== MATERIAL PROVIDED

@[simp] theorem setCans_now (s : State) (v : Tab CanSt) : (s.setCans v).now = s.now := rfl
@[simp] theorem setCans_free (s : State) (v : Tab CanSt) : (s.setCans v).free = s.free := rfl
@[simp] theorem setCans_regs (s : State) (v : Tab CanSt) : (s.setCans v).regs = s.regs := rfl
@[simp] theorem setCans_bnd (s : State) (v : Tab CanSt) : (s.setCans v).bnd = s.bnd := rfl
@[simp] theorem setCans_cmt (s : State) (v : Tab CanSt) : (s.setCans v).cmt = s.cmt := rfl
@[simp] theorem setCans_tmr (s : State) (v : Tab CanSt) : (s.setCans v).tmr = s.tmr := rfl
@[simp] theorem setCans_crcRun (s : State) (v : Tab CanSt) : (s.setCans v).crcRun = s.crcRun := rfl
@[simp] theorem setCans_mem (s : State) (v : Tab CanSt) : (s.setCans v).mem = s.mem := rfl
@[simp] theorem setCans_bus (s : State) (v : Tab CanSt) : (s.setCans v).bus = s.bus := rfl
@[simp] theorem setCans_wardens (s : State) (v : Tab CanSt) : (s.setCans v).wardens = s.wardens := rfl
@[simp] theorem setCans_links (s : State) (v : Tab CanSt) : (s.setCans v).links = s.links := rfl
@[simp] theorem setCans_ctxs (s : State) (v : Tab CanSt) : (s.setCans v).ctxs = s.ctxs := rfl
@[simp] theorem setCans_stages (s : State) (v : Tab CanSt) : (s.setCans v).stages = s.stages := rfl
@[simp] theorem setCans_lanes (s : State) (v : Tab CanSt) : (s.setCans v).lanes = s.lanes := rfl
@[simp] theorem setCans_basil (s : State) (v : Tab CanSt) : (s.setCans v).basil = s.basil := rfl
@[simp] theorem setCans_giu (s : State) (v : Tab CanSt) : (s.setCans v).giu = s.giu := rfl
@[simp] theorem setCans_slewAcc (s : State) (v : Tab CanSt) : (s.setCans v).slewAcc = s.slewAcc := rfl
@[simp] theorem setCans_frames (s : State) (v : Tab CanSt) : (s.setCans v).frames = s.frames := rfl
@[simp] theorem setCans_tbgs (s : State) (v : Tab CanSt) : (s.setCans v).tbgs = s.tbgs := rfl
@[simp] theorem setCans_legs (s : State) (v : Tab CanSt) : (s.setCans v).legs = s.legs := rfl
@[simp] theorem setCans_mgs (s : State) (v : Tab CanSt) : (s.setCans v).mgs = s.mgs := rfl
@[simp] theorem setCans_trgs (s : State) (v : Tab CanSt) : (s.setCans v).trgs = s.trgs := rfl
@[simp] theorem setCans_ports (s : State) (v : Tab CanSt) : (s.setCans v).ports = s.ports := rfl
@[simp] theorem setCans_sats (s : State) (v : Tab CanSt) : (s.setCans v).sats = s.sats := rfl
@[simp] theorem setCans_sage (s : State) (v : Tab CanSt) : (s.setCans v).sage = s.sage := rfl
@[simp] theorem setCans_wdgs (s : State) (v : Tab CanSt) : (s.setCans v).wdgs = s.wdgs := rfl
@[simp] theorem setCans_tms (s : State) (v : Tab CanSt) : (s.setCans v).tms = s.tms := rfl
@[simp] theorem setCans_diss (s : State) (v : Tab CanSt) : (s.setCans v).diss = s.diss := rfl
@[simp] theorem setCans_livs (s : State) (v : Tab CanSt) : (s.setCans v).livs = s.livs := rfl
@[simp] theorem setCans_apcs (s : State) (v : Tab CanSt) : (s.setCans v).apcs = s.apcs := rfl
@[simp] theorem setCans_pair (s : State) (v : Tab CanSt) : (s.setCans v).pair = s.pair := rfl
@[simp] theorem setCans_msio (s : State) (v : Tab CanSt) : (s.setCans v).msio = s.msio := rfl
@[simp] theorem setCans_adcs (s : State) (v : Tab CanSt) : (s.setCans v).adcs = s.adcs := rfl
@[simp] theorem setCans_fbs (s : State) (v : Tab CanSt) : (s.setCans v).fbs = s.fbs := rfl
@[simp] theorem setCans_ress (s : State) (v : Tab CanSt) : (s.setCans v).ress = s.ress := rfl
@[simp] theorem setCans_emus (s : State) (v : Tab CanSt) : (s.setCans v).emus = s.emus := rfl
@[simp] theorem setCans_amu (s : State) (v : Tab CanSt) : (s.setCans v).amu = s.amu := rfl
@[simp] theorem setCans_cans (s : State) (v : Tab CanSt) : (s.setCans v).cans = v := rfl
@[simp] theorem setCans_hpm (s : State) (v : Tab CanSt) : (s.setCans v).hpm = s.hpm := rfl
@[simp] theorem setCans_rosem (s : State) (v : Tab CanSt) : (s.setCans v).rosem = s.rosem := rfl
@[simp] theorem setCans_bist (s : State) (v : Tab CanSt) : (s.setCans v).bist = s.bist := rfl
@[simp] theorem setCans_pending (s : State) (v : Tab CanSt) : (s.setCans v).pending = s.pending := rfl

@[simp] theorem setHpm_now (s : State) (v : Hpm) : (s.setHpm v).now = s.now := rfl
@[simp] theorem setHpm_free (s : State) (v : Hpm) : (s.setHpm v).free = s.free := rfl
@[simp] theorem setHpm_regs (s : State) (v : Hpm) : (s.setHpm v).regs = s.regs := rfl
@[simp] theorem setHpm_bnd (s : State) (v : Hpm) : (s.setHpm v).bnd = s.bnd := rfl
@[simp] theorem setHpm_cmt (s : State) (v : Hpm) : (s.setHpm v).cmt = s.cmt := rfl
@[simp] theorem setHpm_tmr (s : State) (v : Hpm) : (s.setHpm v).tmr = s.tmr := rfl
@[simp] theorem setHpm_crcRun (s : State) (v : Hpm) : (s.setHpm v).crcRun = s.crcRun := rfl
@[simp] theorem setHpm_mem (s : State) (v : Hpm) : (s.setHpm v).mem = s.mem := rfl
@[simp] theorem setHpm_bus (s : State) (v : Hpm) : (s.setHpm v).bus = s.bus := rfl
@[simp] theorem setHpm_wardens (s : State) (v : Hpm) : (s.setHpm v).wardens = s.wardens := rfl
@[simp] theorem setHpm_links (s : State) (v : Hpm) : (s.setHpm v).links = s.links := rfl
@[simp] theorem setHpm_ctxs (s : State) (v : Hpm) : (s.setHpm v).ctxs = s.ctxs := rfl
@[simp] theorem setHpm_stages (s : State) (v : Hpm) : (s.setHpm v).stages = s.stages := rfl
@[simp] theorem setHpm_lanes (s : State) (v : Hpm) : (s.setHpm v).lanes = s.lanes := rfl
@[simp] theorem setHpm_basil (s : State) (v : Hpm) : (s.setHpm v).basil = s.basil := rfl
@[simp] theorem setHpm_giu (s : State) (v : Hpm) : (s.setHpm v).giu = s.giu := rfl
@[simp] theorem setHpm_slewAcc (s : State) (v : Hpm) : (s.setHpm v).slewAcc = s.slewAcc := rfl
@[simp] theorem setHpm_frames (s : State) (v : Hpm) : (s.setHpm v).frames = s.frames := rfl
@[simp] theorem setHpm_tbgs (s : State) (v : Hpm) : (s.setHpm v).tbgs = s.tbgs := rfl
@[simp] theorem setHpm_legs (s : State) (v : Hpm) : (s.setHpm v).legs = s.legs := rfl
@[simp] theorem setHpm_mgs (s : State) (v : Hpm) : (s.setHpm v).mgs = s.mgs := rfl
@[simp] theorem setHpm_trgs (s : State) (v : Hpm) : (s.setHpm v).trgs = s.trgs := rfl
@[simp] theorem setHpm_ports (s : State) (v : Hpm) : (s.setHpm v).ports = s.ports := rfl
@[simp] theorem setHpm_sats (s : State) (v : Hpm) : (s.setHpm v).sats = s.sats := rfl
@[simp] theorem setHpm_sage (s : State) (v : Hpm) : (s.setHpm v).sage = s.sage := rfl
@[simp] theorem setHpm_wdgs (s : State) (v : Hpm) : (s.setHpm v).wdgs = s.wdgs := rfl
@[simp] theorem setHpm_tms (s : State) (v : Hpm) : (s.setHpm v).tms = s.tms := rfl
@[simp] theorem setHpm_diss (s : State) (v : Hpm) : (s.setHpm v).diss = s.diss := rfl
@[simp] theorem setHpm_livs (s : State) (v : Hpm) : (s.setHpm v).livs = s.livs := rfl
@[simp] theorem setHpm_apcs (s : State) (v : Hpm) : (s.setHpm v).apcs = s.apcs := rfl
@[simp] theorem setHpm_pair (s : State) (v : Hpm) : (s.setHpm v).pair = s.pair := rfl
@[simp] theorem setHpm_msio (s : State) (v : Hpm) : (s.setHpm v).msio = s.msio := rfl
@[simp] theorem setHpm_adcs (s : State) (v : Hpm) : (s.setHpm v).adcs = s.adcs := rfl
@[simp] theorem setHpm_fbs (s : State) (v : Hpm) : (s.setHpm v).fbs = s.fbs := rfl
@[simp] theorem setHpm_ress (s : State) (v : Hpm) : (s.setHpm v).ress = s.ress := rfl
@[simp] theorem setHpm_emus (s : State) (v : Hpm) : (s.setHpm v).emus = s.emus := rfl
@[simp] theorem setHpm_amu (s : State) (v : Hpm) : (s.setHpm v).amu = s.amu := rfl
@[simp] theorem setHpm_cans (s : State) (v : Hpm) : (s.setHpm v).cans = s.cans := rfl
@[simp] theorem setHpm_hpm (s : State) (v : Hpm) : (s.setHpm v).hpm = v := rfl
@[simp] theorem setHpm_rosem (s : State) (v : Hpm) : (s.setHpm v).rosem = s.rosem := rfl
@[simp] theorem setHpm_bist (s : State) (v : Hpm) : (s.setHpm v).bist = s.bist := rfl
@[simp] theorem setHpm_pending (s : State) (v : Hpm) : (s.setHpm v).pending = s.pending := rfl

@[simp] theorem setRosem_now (s : State) (v : RecSt) : (s.setRosem v).now = s.now := rfl
@[simp] theorem setRosem_free (s : State) (v : RecSt) : (s.setRosem v).free = s.free := rfl
@[simp] theorem setRosem_regs (s : State) (v : RecSt) : (s.setRosem v).regs = s.regs := rfl
@[simp] theorem setRosem_bnd (s : State) (v : RecSt) : (s.setRosem v).bnd = s.bnd := rfl
@[simp] theorem setRosem_cmt (s : State) (v : RecSt) : (s.setRosem v).cmt = s.cmt := rfl
@[simp] theorem setRosem_tmr (s : State) (v : RecSt) : (s.setRosem v).tmr = s.tmr := rfl
@[simp] theorem setRosem_crcRun (s : State) (v : RecSt) : (s.setRosem v).crcRun = s.crcRun := rfl
@[simp] theorem setRosem_mem (s : State) (v : RecSt) : (s.setRosem v).mem = s.mem := rfl
@[simp] theorem setRosem_bus (s : State) (v : RecSt) : (s.setRosem v).bus = s.bus := rfl
@[simp] theorem setRosem_wardens (s : State) (v : RecSt) : (s.setRosem v).wardens = s.wardens := rfl
@[simp] theorem setRosem_links (s : State) (v : RecSt) : (s.setRosem v).links = s.links := rfl
@[simp] theorem setRosem_ctxs (s : State) (v : RecSt) : (s.setRosem v).ctxs = s.ctxs := rfl
@[simp] theorem setRosem_stages (s : State) (v : RecSt) : (s.setRosem v).stages = s.stages := rfl
@[simp] theorem setRosem_lanes (s : State) (v : RecSt) : (s.setRosem v).lanes = s.lanes := rfl
@[simp] theorem setRosem_basil (s : State) (v : RecSt) : (s.setRosem v).basil = s.basil := rfl
@[simp] theorem setRosem_giu (s : State) (v : RecSt) : (s.setRosem v).giu = s.giu := rfl
@[simp] theorem setRosem_slewAcc (s : State) (v : RecSt) : (s.setRosem v).slewAcc = s.slewAcc := rfl
@[simp] theorem setRosem_frames (s : State) (v : RecSt) : (s.setRosem v).frames = s.frames := rfl
@[simp] theorem setRosem_tbgs (s : State) (v : RecSt) : (s.setRosem v).tbgs = s.tbgs := rfl
@[simp] theorem setRosem_legs (s : State) (v : RecSt) : (s.setRosem v).legs = s.legs := rfl
@[simp] theorem setRosem_mgs (s : State) (v : RecSt) : (s.setRosem v).mgs = s.mgs := rfl
@[simp] theorem setRosem_trgs (s : State) (v : RecSt) : (s.setRosem v).trgs = s.trgs := rfl
@[simp] theorem setRosem_ports (s : State) (v : RecSt) : (s.setRosem v).ports = s.ports := rfl
@[simp] theorem setRosem_sats (s : State) (v : RecSt) : (s.setRosem v).sats = s.sats := rfl
@[simp] theorem setRosem_sage (s : State) (v : RecSt) : (s.setRosem v).sage = s.sage := rfl
@[simp] theorem setRosem_wdgs (s : State) (v : RecSt) : (s.setRosem v).wdgs = s.wdgs := rfl
@[simp] theorem setRosem_tms (s : State) (v : RecSt) : (s.setRosem v).tms = s.tms := rfl
@[simp] theorem setRosem_diss (s : State) (v : RecSt) : (s.setRosem v).diss = s.diss := rfl
@[simp] theorem setRosem_livs (s : State) (v : RecSt) : (s.setRosem v).livs = s.livs := rfl
@[simp] theorem setRosem_apcs (s : State) (v : RecSt) : (s.setRosem v).apcs = s.apcs := rfl
@[simp] theorem setRosem_pair (s : State) (v : RecSt) : (s.setRosem v).pair = s.pair := rfl
@[simp] theorem setRosem_msio (s : State) (v : RecSt) : (s.setRosem v).msio = s.msio := rfl
@[simp] theorem setRosem_adcs (s : State) (v : RecSt) : (s.setRosem v).adcs = s.adcs := rfl
@[simp] theorem setRosem_fbs (s : State) (v : RecSt) : (s.setRosem v).fbs = s.fbs := rfl
@[simp] theorem setRosem_ress (s : State) (v : RecSt) : (s.setRosem v).ress = s.ress := rfl
@[simp] theorem setRosem_emus (s : State) (v : RecSt) : (s.setRosem v).emus = s.emus := rfl
@[simp] theorem setRosem_amu (s : State) (v : RecSt) : (s.setRosem v).amu = s.amu := rfl
@[simp] theorem setRosem_cans (s : State) (v : RecSt) : (s.setRosem v).cans = s.cans := rfl
@[simp] theorem setRosem_hpm (s : State) (v : RecSt) : (s.setRosem v).hpm = s.hpm := rfl
@[simp] theorem setRosem_rosem (s : State) (v : RecSt) : (s.setRosem v).rosem = v := rfl
@[simp] theorem setRosem_bist (s : State) (v : RecSt) : (s.setRosem v).bist = s.bist := rfl
@[simp] theorem setRosem_pending (s : State) (v : RecSt) : (s.setRosem v).pending = s.pending := rfl

@[simp] theorem setBist_now (s : State) (v : BistSt) : (s.setBist v).now = s.now := rfl
@[simp] theorem setBist_free (s : State) (v : BistSt) : (s.setBist v).free = s.free := rfl
@[simp] theorem setBist_regs (s : State) (v : BistSt) : (s.setBist v).regs = s.regs := rfl
@[simp] theorem setBist_bnd (s : State) (v : BistSt) : (s.setBist v).bnd = s.bnd := rfl
@[simp] theorem setBist_cmt (s : State) (v : BistSt) : (s.setBist v).cmt = s.cmt := rfl
@[simp] theorem setBist_tmr (s : State) (v : BistSt) : (s.setBist v).tmr = s.tmr := rfl
@[simp] theorem setBist_crcRun (s : State) (v : BistSt) : (s.setBist v).crcRun = s.crcRun := rfl
@[simp] theorem setBist_mem (s : State) (v : BistSt) : (s.setBist v).mem = s.mem := rfl
@[simp] theorem setBist_bus (s : State) (v : BistSt) : (s.setBist v).bus = s.bus := rfl
@[simp] theorem setBist_wardens (s : State) (v : BistSt) : (s.setBist v).wardens = s.wardens := rfl
@[simp] theorem setBist_links (s : State) (v : BistSt) : (s.setBist v).links = s.links := rfl
@[simp] theorem setBist_ctxs (s : State) (v : BistSt) : (s.setBist v).ctxs = s.ctxs := rfl
@[simp] theorem setBist_stages (s : State) (v : BistSt) : (s.setBist v).stages = s.stages := rfl
@[simp] theorem setBist_lanes (s : State) (v : BistSt) : (s.setBist v).lanes = s.lanes := rfl
@[simp] theorem setBist_basil (s : State) (v : BistSt) : (s.setBist v).basil = s.basil := rfl
@[simp] theorem setBist_giu (s : State) (v : BistSt) : (s.setBist v).giu = s.giu := rfl
@[simp] theorem setBist_slewAcc (s : State) (v : BistSt) : (s.setBist v).slewAcc = s.slewAcc := rfl
@[simp] theorem setBist_frames (s : State) (v : BistSt) : (s.setBist v).frames = s.frames := rfl
@[simp] theorem setBist_tbgs (s : State) (v : BistSt) : (s.setBist v).tbgs = s.tbgs := rfl
@[simp] theorem setBist_legs (s : State) (v : BistSt) : (s.setBist v).legs = s.legs := rfl
@[simp] theorem setBist_mgs (s : State) (v : BistSt) : (s.setBist v).mgs = s.mgs := rfl
@[simp] theorem setBist_trgs (s : State) (v : BistSt) : (s.setBist v).trgs = s.trgs := rfl
@[simp] theorem setBist_ports (s : State) (v : BistSt) : (s.setBist v).ports = s.ports := rfl
@[simp] theorem setBist_sats (s : State) (v : BistSt) : (s.setBist v).sats = s.sats := rfl
@[simp] theorem setBist_sage (s : State) (v : BistSt) : (s.setBist v).sage = s.sage := rfl
@[simp] theorem setBist_wdgs (s : State) (v : BistSt) : (s.setBist v).wdgs = s.wdgs := rfl
@[simp] theorem setBist_tms (s : State) (v : BistSt) : (s.setBist v).tms = s.tms := rfl
@[simp] theorem setBist_diss (s : State) (v : BistSt) : (s.setBist v).diss = s.diss := rfl
@[simp] theorem setBist_livs (s : State) (v : BistSt) : (s.setBist v).livs = s.livs := rfl
@[simp] theorem setBist_apcs (s : State) (v : BistSt) : (s.setBist v).apcs = s.apcs := rfl
@[simp] theorem setBist_pair (s : State) (v : BistSt) : (s.setBist v).pair = s.pair := rfl
@[simp] theorem setBist_msio (s : State) (v : BistSt) : (s.setBist v).msio = s.msio := rfl
@[simp] theorem setBist_adcs (s : State) (v : BistSt) : (s.setBist v).adcs = s.adcs := rfl
@[simp] theorem setBist_fbs (s : State) (v : BistSt) : (s.setBist v).fbs = s.fbs := rfl
@[simp] theorem setBist_ress (s : State) (v : BistSt) : (s.setBist v).ress = s.ress := rfl
@[simp] theorem setBist_emus (s : State) (v : BistSt) : (s.setBist v).emus = s.emus := rfl
@[simp] theorem setBist_amu (s : State) (v : BistSt) : (s.setBist v).amu = s.amu := rfl
@[simp] theorem setBist_cans (s : State) (v : BistSt) : (s.setBist v).cans = s.cans := rfl
@[simp] theorem setBist_hpm (s : State) (v : BistSt) : (s.setBist v).hpm = s.hpm := rfl
@[simp] theorem setBist_rosem (s : State) (v : BistSt) : (s.setBist v).rosem = s.rosem := rfl
@[simp] theorem setBist_bist (s : State) (v : BistSt) : (s.setBist v).bist = v := rfl
@[simp] theorem setBist_pending (s : State) (v : BistSt) : (s.setBist v).pending = s.pending := rfl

====

* **WORK ITEM**: Of the lines above, extract only those from the line with "(s.setHpm v).links = s.links := rfl" to the line with "(s.setHpm v).tbgs = s.tbgs := rfl", both included, exactly as written.

* **FINISHED TASK**:
@[simp] theorem setHpm_links (s : State) (v : Hpm) : (s.setHpm v).links = s.links := rfl
@[simp] theorem setHpm_ctxs (s : State) (v : Hpm) : (s.setHpm v).ctxs = s.ctxs := rfl
@[simp] theorem setHpm_stages (s : State) (v : Hpm) : (s.setHpm v).stages = s.stages := rfl
@[simp] theorem setHpm_lanes (s : State) (v : Hpm) : (s.setHpm v).lanes = s.lanes := rfl
@[simp] theorem setHpm_basil (s : State) (v : Hpm) : (s.setHpm v).basil = s.basil := rfl
@[simp] theorem setHpm_giu (s : State) (v : Hpm) : (s.setHpm v).giu = s.giu := rfl
@[simp] theorem setHpm_slewAcc (s : State) (v : Hpm) : (s.setHpm v).slewAcc = s.slewAcc := rfl
@[simp] theorem setHpm_frames (s : State) (v : Hpm) : (s.setHpm v).frames = s.frames := rfl
@[simp] theorem setHpm_tbgs (s : State) (v : Hpm) : (s.setHpm v).tbgs = s.tbgs := rfl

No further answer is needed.